> _Task description_
From the entries below, gather each line containing the word "then".
[[ Task material, beginning ]]
/-- A host line's dirty bytes written back: host memory holds them, and of the rest only its poison and a meter change. -/
theorem cleanHost_spec (s : State) (k : Nat) (h : HostLine) :
    ∃ m p c, s.cleanHost k h = { s with host := m, hostPsn := p, contexts := c }
      ∧ (m = s.host ∨ m = dirtyFold h (k % 2 ^ 47) s.host (List.range 64)) := by
  unfold State.cleanHost
  split
  · exact ⟨s.host, s.hostPsn, s.contexts, rfl, .inl rfl⟩
  · simp only []
    rw [dirtyFold_state]
    have half : ∀ (t : State) (i : Nat), ∃ p, (if h.dirty / 2 ^ (32 * i) % 2 ^ 32 = 0 then t
        else if h.psn.testBit i = true then { t with hostPsn := setIns t.hostPsn (2 * (k % 2 ^ 47) + i) }
        else if h.dirty / 2 ^ (32 * i) % 2 ^ 32 = 2 ^ 32 - 1 then { t with hostPsn := setDel t.hostPsn (2 * (k % 2 ^ 47) + i) }
        else t) = { t with hostPsn := p } := by
      intro t i
      split
      · exact ⟨_, rfl⟩
      · split
        · exact ⟨_, rfl⟩
        · split <;> exact ⟨_, rfl⟩
    obtain ⟨p, hp⟩ := half { s with host := dirtyFold h (k % 2 ^ 47) s.host (List.range 64) } 0
    rw [hp]
    obtain ⟨q, hq⟩ := half { s with host := dirtyFold h (k % 2 ^ 47) s.host (List.range 64), hostPsn := p } 1
    rw [hq]
    exact ⟨_, _, _, rfl, .inr rfl⟩

/-- The dirty bytes of some of a list of lines written back. -/
theorem cleanFold_spec (hit : Nat → Bool) : ∀ (l : List (Nat × HostLine)) (s : State),
    ∃ m p c, l.foldl (fun s kv => if hit kv.1 then s.cleanHost kv.1 kv.2 else s) s
        = { s with host := m, hostPsn := p, contexts := c }
      ∧ (Memory.wf s.host = true → Memory.wf m = true ∧ ∀ pa, cellGet m pa = cellGet s.host pa ∨ ∃ kv ∈ l,
          kv.1 % 2 ^ 47 = pa / 64 ∧ kv.2.dirty.testBit (pa % 64) = true ∧ cellGet m pa = kv.2.bytes.getD (pa % 64) 0)
  | [], s => ⟨_, _, _, rfl, fun hw => ⟨hw, fun _ => .inl rfl⟩⟩
  | (k, h) :: l, s => by
    simp only [List.foldl_cons]
    by_cases hh : hit k = true
    · rw [if_pos hh]
      obtain ⟨m, p, c, hs, hm⟩ := cleanHost_spec s k h
      rw [hs]
      obtain ⟨m', p', c', hs', hm'⟩ := cleanFold_spec hit l { s with host := m, hostPsn := p, contexts := c }
      refine ⟨m', p', c', hs', fun hw => ?_⟩
      have first : Memory.wf m = true ∧ ∀ pa, cellGet m pa = cellGet s.host pa
          ∨ (k % 2 ^ 47 = pa / 64 ∧ h.dirty.testBit (pa % 64) = true ∧ cellGet m pa = h.bytes.getD (pa % 64) 0) := by
        rcases hm with rfl | rfl
        · exact ⟨hw, fun _ => .inl rfl⟩
        · obtain ⟨h1, h2⟩ := dirtyFold_spec h (k % 2 ^ 47) (List.range 64) s.host hw
          refine ⟨h1, fun pa => ?_⟩
          rcases h2 pa with he | ⟨i, hi, hb, hpa, hv⟩
          · exact .inl he
          · have hi : i < 64 := List.mem_range.mp hi
            have h3 : pa / 64 = k % 2 ^ 47 := by omega
            have h4 : pa % 64 = i := by omega
            exact .inr ⟨h3.symm, by rw [h4]; exact hb, by rw [h4]; exact hv⟩
      obtain ⟨g1, g2⟩ := hm' first.1
      refine ⟨g1, fun pa => ?_⟩
      rcases g2 pa with he | ⟨kv, hk, hr⟩
      · rcases first.2 pa with he' | ⟨h1, h2, h3⟩
        · exact .inl (he.trans he')
        · exact .inr ⟨(k, h), List.mem_cons_self, h1, h2, he.trans h3⟩
      · exact .inr ⟨kv, List.mem_cons_of_mem _ hk, hr⟩
    · rw [if_neg hh]
      obtain ⟨m, p, c, hs, hm⟩ := cleanFold_spec hit l s
      refine ⟨m, p, c, hs, fun hw => ⟨(hm hw).1, fun pa => ?_⟩⟩
      rcases (hm hw).2 pa with he | ⟨kv, hk, hr⟩
      · exact .inl he
      · exact .inr ⟨kv, List.mem_cons_of_mem _ hk, hr⟩

theorem mem_mapAll {α : Type} {f : Nat → α → α} {m : AMap α} {kv : Nat × α} (h : kv ∈ mapAll m f) :
    ∃ q ∈ m, kv = (q.1, f q.1 q.2) := by
  obtain ⟨q, hq, rfl⟩ := List.mem_map.mp h
  exact ⟨q, hq, rfl⟩

theorem kept_cleanLines (s : State) (hit : Nat → Bool) : Kept s (s.cleanLines hit) := by
  intro w
  unfold State.cleanLines
  obtain ⟨m, p, c, hs, hm⟩ := cleanFold_spec hit s.hostCopy s
  rw [hs]
  refine ⟨rfl, rfl, hm, nofun, ?_, rfl, rfl, rfl, rfl, rfl, rfl, fun _ _ => rfl, nofun⟩
  intro kv hk i _ hb
  have hk : kv ∈ mapAll s.hostCopy (fun k h => if hit k then { h with dirty := 0 } else h) := hk
  obtain ⟨q, hq, rfl⟩ := mem_mapAll hk
  by_cases hh : hit q.1 = true
  · simp [hh] at hb
  · simp only [hh] at hb ⊢
    exact ⟨q, hq, rfl, hb, rfl⟩

/-- A host line put in its place with no byte that its column's line had not dirty. -/
theorem kept_putLine (s : State) (k : Nat) (x : HostLine) (h : ∀ i < 64, x.dirty.testBit i = true →
    ∃ q ∈ s.hostCopy, q.1 = k ∧ q.2.dirty.testBit i = true ∧ q.2.bytes.getD i 0 = x.bytes.getD i 0) :
    Kept s { s with hostCopy := mapSet s.hostCopy k x } := by
  refine kept_copies rfl ?_
  intro kv hk i hi hb
  rcases mem_mapSet hk with rfl | hk
  · exact h i hi hb
  · exact ⟨kv, hk, rfl, hb, rfl⟩

theorem kept_fetchHost (s : State) (c p : Nat) : Kept s (s.fetchHost c p) := by
  unfold State.fetchHost
  split
  · exact kept_same s
  · exact kept_putLine s _ _ fun i _ hb => by simp at hb

theorem kept_ownHost (s : State) (c p a : Nat) (b : Bool) : Kept s (s.ownHost c p a b) := by
  unfold State.ownHost
  split
  · rename_i h hg
    split
    · exact kept_putLine s _ _ fun i _ hb => ⟨_, mapGet_mem hg, rfl, hb, rfl⟩
    · exact kept_same s
  · exact kept_same s

theorem kept_markLine (s : State) (v : Nat) (l : Loc) (b : Bool) : Kept s (s.markLine v l b) := by
  unfold State.markLine
  cases l with
  | mem c p k =>
    simp only []
    split <;> exact kept_of rfl
  | spad c o => exact kept_of rfl
  | peer d a p => exact kept_of rfl
  | host pa =>
    simp only []
    split
    · rename_i h hg
      exact kept_putLine s _ _ fun i _ hb => ⟨_, mapGet_mem hg, rfl, hb, rfl⟩
    · exact kept_of rfl

/-! ### Sectors and lines -/

theorem kept_dropSector (s : State) (a c : Nat) (x : Sector) : Kept s (s.dropSector a c x) := by
  unfold State.dropSector
  simp only []
  refine kept_trans ?_ (kept_modColumn _ _ _)
  exact kept_ite (kept_ite (kept_same s) (kept_readsOver _ _ _))
    (kept_ite (kept_cleanLines _ _) (kept_trans (kept_storePsn _ _ _) (kept_meter _ _ _ _ _)))

theorem kept_freeWay (s : State) (a c l t w : Nat) (z : Bool) : Kept s (s.freeWay a c l t w z).2 := by
  unfold State.freeWay
  simp only []
  split
  · exact kept_same s
  · split
    · exact kept_dropSector _ _ _ _
    · exact kept_same s

theorem kept_noteSector (s : State) (asid col addr slot off slice : Nat) (host : Bool) (t : Touch) :
    Kept s (s.noteSector asid col addr slot off slice host t) := by
  unfold State.noteSector
  simp only []
  split
  · split
    · exact kept_trans (kept_modColumn _ _ _) (kept_trans (kept_freeWay _ _ _ _ _ _ _) (kept_modColumn _ _ _))
    · split
      · exact kept_trans (kept_modColumn _ _ _) (kept_trans (kept_freeWay _ _ _ _ _ _ _) (kept_modColumn _ _ _))
      · exact kept_modColumn _ _ _
  · refine kept_trans (kept_trans (kept_trans ?_ (kept_ite (kept_freeWay _ _ _ _ _ _ _) (kept_same _)))
      (kept_freeWay _ _ _ _ _ _ _)) (kept_modColumn _ _ _)
    exact kept_ite (kept_same _) (kept_ite (kept_meter _ _ _ _ _)
      (kept_trans (kept_trans (kept_meter _ _ _ _ _) (kept_correctSector _ _ _)) (kept_fillMade _ _ _)))

theorem kept_touchSector (s : State) (asid col addr slot off : Nat) (host : Bool) (t : Touch) :
    Kept s (s.touchSector asid col addr slot off host t) := by
  unfold State.touchSector
  simp only []
  refine kept_trans ?_ (kept_noteSector _ _ _ _ _ _ _ _ _)
  split
  · exact kept_trans (kept_modColumn _ _ _) (kept_dropSector _ _ _ _)
  · exact kept_modColumn _ _ _

theorem kept_touchLoc (s : State) (a c : Nat) (l : Loc) (o : Nat) (t : Touch) : Kept s (s.touchLoc a c l o t) := by
  unfold State.touchLoc
  split
  · exact kept_touchSector _ _ _ _ _ _ _ _
  · exact kept_trans (kept_trans (kept_fetchHost _ _ _) (kept_ownHost _ _ _ _ _)) (kept_touchSector _ _ _ _ _ _ _ _)
  · exact kept_same s
  · exact kept_same s

theorem kept_settleBelow (s : State) (l : Loc) : Kept s (s.settleBelow l) := by
  unfold State.settleBelow
  cases l <;> exact kept_of rfl

theorem kept_writeBack (s : State) (c : Nat) (e : L1Line) : Kept s (s.writeBack c e) := by
  unfold State.writeBack
  split
  · refine kept_trans (kept_trans ?_ (kept_settleBelow _ _)) (kept_touchLoc _ _ _ _ _ _)
    exact kept_ite (kept_trans (kept_markLine _ _ _ _) (kept_markLine _ _ _ _)) (kept_same s)
  · exact kept_same s

theorem kept_fillL1 (s : State) (c k a : Nat) (pl : Place) (p : Nat) (e : TlbEntry) (t : Touch) :
    Kept s (s.fillL1 c k a pl p e t) := by
  unfold State.fillL1
  simp only []
  refine kept_trans (kept_trans ?_ (kept_foldl (fun s x => kept_writeBack s c x) _ _)) (kept_modCore _ _ _ _)
  split
  · exact kept_modCore _ _ _ _
  · exact kept_same s

theorem kept_fillTlb (s : State) (p : Nat) (e : TlbEntry) : Kept s (s.fillTlb p e) := by
  unfold State.fillTlb
  simp only []
  exact kept_trans (kept_ite (kept_same s) (kept_trans (kept_meter _ _ _ _ _) (kept_correctWalk _ _ _ _ _)))
    (kept_modColumn _ _ _)

theorem kept_touch (s : State) (c k a : Nat) (pl : Place) (t : Touch) : Kept s (s.touch c k a pl t) := by
  unfold State.touch
  cases pl.leaf with
  | none =>
    generalize (t.noL1 || t.colAx || (t.store && !t.priv)) = b
    cases b with
    | false => exact kept_same s
    | true => exact kept_touchLoc _ _ _ _ _ _
  | some pe =>
    obtain ⟨p, e⟩ := pe
    simp only []
    refine kept_trans (kept_fillTlb s p e) ?_
    generalize s.fillTlb p e = s1
    split
    · exact kept_trans (kept_ite (kept_same _) (kept_touchLoc _ _ _ _ _ _)) (kept_fillL1 _ _ _ _ _ _ _ _)
    · exact kept_same _
    · exact kept_touchLoc _ _ _ _ _ _

/-- An acquire drops clean bytes, and leaves the dirty ones and the rest of the machine as they are. -/
theorem issued_acquire (s : State) (c k n w : Nat) (reads : Bool) : OnlyIssued s (s.acquire c k n) w reads := by
  unfold State.acquire
  split
  · refine ⟨rfl, rfl, fun h => ⟨h, written_same rfl⟩, fun _ => rfl, ?_, rfl, rfl, rfl, rfl, rfl, rfl, fun _ _ => rfl,
      fun _ => rfl⟩
    intro kv hk i hi hb
    have hk : kv ∈ mapAll (s.hostCopy.filter fun kv => kv.1 / 2 ^ 47 != c || kv.2.dirty != 0)
      (fun k h => if k / 2 ^ 47 = c then s.refetched k h else h) := hk
    obtain ⟨q, hq, rfl⟩ := mem_mapAll hk
    have hq := List.mem_of_mem_filter hq
    by_cases hc : q.1 / 2 ^ 47 = c
    · simp only [if_pos hc] at hb ⊢
      have hd : q.2.dirty.testBit i = true := hb
      refine ⟨q, hq, rfl, hd, ?_⟩
      unfold State.refetched
      simp [List.getD_eq_getElem?_getD, hi, hd]
    · simp only [if_neg hc] at hb ⊢
      exact ⟨q, hq, rfl, hb, rfl⟩
  · exact issued_same s w reads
[[ Task material, end ]]
> _The answer_
    have half : ∀ (t : State) (i : Nat), ∃ p, (if h.dirty / 2 ^ (32 * i) % 2 ^ 32 = 0 then t
        else if h.psn.testBit i = true then { t with hostPsn := setIns t.hostPsn (2 * (k % 2 ^ 47) + i) }
        else if h.dirty / 2 ^ (32 * i) % 2 ^ 32 = 2 ^ 32 - 1 then { t with hostPsn := setDel t.hostPsn (2 * (k % 2 ^ 47) + i) }
    ∃ m p c, l.foldl (fun s kv => if hit kv.1 then s.cleanHost kv.1 kv.2 else s) s
  have hk : kv ∈ mapAll s.hostCopy (fun k h => if hit k then { h with dirty := 0 } else h) := hk
      (fun k h => if k / 2 ^ 47 = c then s.refetched k h else h) := hk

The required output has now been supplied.